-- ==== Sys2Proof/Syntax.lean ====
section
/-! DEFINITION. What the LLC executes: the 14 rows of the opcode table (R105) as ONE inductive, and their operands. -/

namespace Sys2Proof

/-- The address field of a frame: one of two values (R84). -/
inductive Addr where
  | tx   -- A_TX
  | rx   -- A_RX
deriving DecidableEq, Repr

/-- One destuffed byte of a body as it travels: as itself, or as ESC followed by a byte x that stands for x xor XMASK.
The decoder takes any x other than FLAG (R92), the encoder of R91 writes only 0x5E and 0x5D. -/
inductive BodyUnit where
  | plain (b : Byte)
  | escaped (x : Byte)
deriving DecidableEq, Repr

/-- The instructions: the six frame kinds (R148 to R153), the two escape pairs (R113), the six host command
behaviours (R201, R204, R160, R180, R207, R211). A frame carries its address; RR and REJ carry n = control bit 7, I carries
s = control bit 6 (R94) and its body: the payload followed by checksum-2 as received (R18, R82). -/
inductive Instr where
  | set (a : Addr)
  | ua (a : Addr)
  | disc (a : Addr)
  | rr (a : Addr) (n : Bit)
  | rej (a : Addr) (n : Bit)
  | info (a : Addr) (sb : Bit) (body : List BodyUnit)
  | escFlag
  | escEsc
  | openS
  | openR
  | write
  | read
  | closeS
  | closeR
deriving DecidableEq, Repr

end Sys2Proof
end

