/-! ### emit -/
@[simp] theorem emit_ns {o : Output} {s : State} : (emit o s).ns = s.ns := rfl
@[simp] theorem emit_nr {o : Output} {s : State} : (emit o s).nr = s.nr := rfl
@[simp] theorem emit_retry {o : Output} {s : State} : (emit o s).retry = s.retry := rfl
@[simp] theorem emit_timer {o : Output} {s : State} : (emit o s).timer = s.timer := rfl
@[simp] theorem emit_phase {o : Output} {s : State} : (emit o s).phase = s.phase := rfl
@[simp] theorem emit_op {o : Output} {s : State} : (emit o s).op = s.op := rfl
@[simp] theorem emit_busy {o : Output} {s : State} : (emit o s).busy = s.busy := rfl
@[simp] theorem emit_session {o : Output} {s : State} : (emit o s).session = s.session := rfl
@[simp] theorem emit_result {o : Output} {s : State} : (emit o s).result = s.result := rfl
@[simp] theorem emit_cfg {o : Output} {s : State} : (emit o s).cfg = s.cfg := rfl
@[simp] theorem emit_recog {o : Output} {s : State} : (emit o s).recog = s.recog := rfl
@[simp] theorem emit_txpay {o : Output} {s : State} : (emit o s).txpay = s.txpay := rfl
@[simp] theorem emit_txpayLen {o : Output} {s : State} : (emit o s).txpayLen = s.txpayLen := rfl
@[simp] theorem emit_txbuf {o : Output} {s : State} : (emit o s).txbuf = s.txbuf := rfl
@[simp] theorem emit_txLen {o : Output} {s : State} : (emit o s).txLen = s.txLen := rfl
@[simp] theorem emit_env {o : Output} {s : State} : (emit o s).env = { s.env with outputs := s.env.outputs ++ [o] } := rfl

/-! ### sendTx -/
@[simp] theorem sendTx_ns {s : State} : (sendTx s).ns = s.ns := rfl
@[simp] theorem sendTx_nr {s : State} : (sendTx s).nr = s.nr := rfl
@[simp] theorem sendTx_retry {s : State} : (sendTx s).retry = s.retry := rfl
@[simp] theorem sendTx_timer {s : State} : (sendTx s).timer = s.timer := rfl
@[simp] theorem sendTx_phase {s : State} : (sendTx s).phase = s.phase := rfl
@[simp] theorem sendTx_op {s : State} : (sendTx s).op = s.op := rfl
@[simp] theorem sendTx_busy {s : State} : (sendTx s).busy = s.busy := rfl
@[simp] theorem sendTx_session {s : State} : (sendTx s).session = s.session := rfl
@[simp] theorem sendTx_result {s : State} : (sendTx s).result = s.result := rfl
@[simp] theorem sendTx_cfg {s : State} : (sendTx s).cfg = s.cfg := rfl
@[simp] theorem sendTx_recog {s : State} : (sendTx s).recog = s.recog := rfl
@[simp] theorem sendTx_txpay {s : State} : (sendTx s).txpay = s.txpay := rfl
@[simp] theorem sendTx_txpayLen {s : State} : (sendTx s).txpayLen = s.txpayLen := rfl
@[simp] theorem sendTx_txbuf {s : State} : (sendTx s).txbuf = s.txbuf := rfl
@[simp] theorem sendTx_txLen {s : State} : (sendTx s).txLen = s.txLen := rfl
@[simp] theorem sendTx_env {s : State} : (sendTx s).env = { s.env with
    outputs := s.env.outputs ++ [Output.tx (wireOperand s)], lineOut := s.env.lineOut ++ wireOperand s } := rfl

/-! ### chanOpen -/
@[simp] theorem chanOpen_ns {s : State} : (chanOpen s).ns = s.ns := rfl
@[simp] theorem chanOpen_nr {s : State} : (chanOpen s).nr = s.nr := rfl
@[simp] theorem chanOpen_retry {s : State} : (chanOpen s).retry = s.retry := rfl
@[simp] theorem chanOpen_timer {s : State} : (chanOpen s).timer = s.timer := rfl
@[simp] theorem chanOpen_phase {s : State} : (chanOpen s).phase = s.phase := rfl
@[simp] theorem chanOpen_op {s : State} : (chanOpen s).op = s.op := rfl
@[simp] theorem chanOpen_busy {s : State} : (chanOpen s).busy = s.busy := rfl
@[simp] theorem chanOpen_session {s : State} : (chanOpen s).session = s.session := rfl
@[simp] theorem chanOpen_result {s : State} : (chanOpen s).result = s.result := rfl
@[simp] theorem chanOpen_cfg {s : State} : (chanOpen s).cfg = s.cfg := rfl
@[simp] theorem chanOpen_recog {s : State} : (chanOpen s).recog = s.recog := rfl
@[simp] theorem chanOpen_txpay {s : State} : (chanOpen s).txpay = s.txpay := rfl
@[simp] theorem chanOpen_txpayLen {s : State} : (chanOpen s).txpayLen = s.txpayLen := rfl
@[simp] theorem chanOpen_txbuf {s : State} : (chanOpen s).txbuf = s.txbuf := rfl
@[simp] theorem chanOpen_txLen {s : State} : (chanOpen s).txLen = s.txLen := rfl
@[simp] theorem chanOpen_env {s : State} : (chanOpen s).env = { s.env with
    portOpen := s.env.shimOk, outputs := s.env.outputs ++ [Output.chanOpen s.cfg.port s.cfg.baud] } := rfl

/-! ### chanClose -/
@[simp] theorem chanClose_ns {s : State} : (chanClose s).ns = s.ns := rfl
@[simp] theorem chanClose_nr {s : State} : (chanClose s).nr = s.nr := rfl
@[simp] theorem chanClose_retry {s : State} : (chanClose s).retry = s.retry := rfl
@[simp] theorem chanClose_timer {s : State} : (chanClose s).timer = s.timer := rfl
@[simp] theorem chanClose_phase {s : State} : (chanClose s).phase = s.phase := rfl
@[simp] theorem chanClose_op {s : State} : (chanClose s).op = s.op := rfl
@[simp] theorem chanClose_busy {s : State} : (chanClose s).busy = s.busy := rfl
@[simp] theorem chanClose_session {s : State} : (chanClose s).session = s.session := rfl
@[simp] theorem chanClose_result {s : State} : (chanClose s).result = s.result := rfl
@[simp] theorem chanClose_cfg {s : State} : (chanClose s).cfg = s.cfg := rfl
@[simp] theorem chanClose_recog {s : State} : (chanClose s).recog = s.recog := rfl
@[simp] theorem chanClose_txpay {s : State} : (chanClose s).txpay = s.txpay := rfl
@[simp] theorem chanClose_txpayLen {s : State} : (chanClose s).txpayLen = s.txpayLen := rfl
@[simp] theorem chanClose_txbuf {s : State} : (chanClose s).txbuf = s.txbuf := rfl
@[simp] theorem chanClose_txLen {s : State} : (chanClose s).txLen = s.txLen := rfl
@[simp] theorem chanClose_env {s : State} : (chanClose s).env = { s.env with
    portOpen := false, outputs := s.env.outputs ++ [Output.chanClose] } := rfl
..............................
**Requirement**
Copy, please, exactly the lines that start at the first line of the data and end at the line containing "values (R84). -/", both kept and no others.

**Response area**
-- ==== Sys2Proof/Syntax.lean ====
section
/-! DEFINITION. What the LLC executes: the 14 rows of the opcode table (R105) as ONE inductive, and their operands. -/

namespace Sys2Proof

/-- The address field of a frame: one of two values (R84). -/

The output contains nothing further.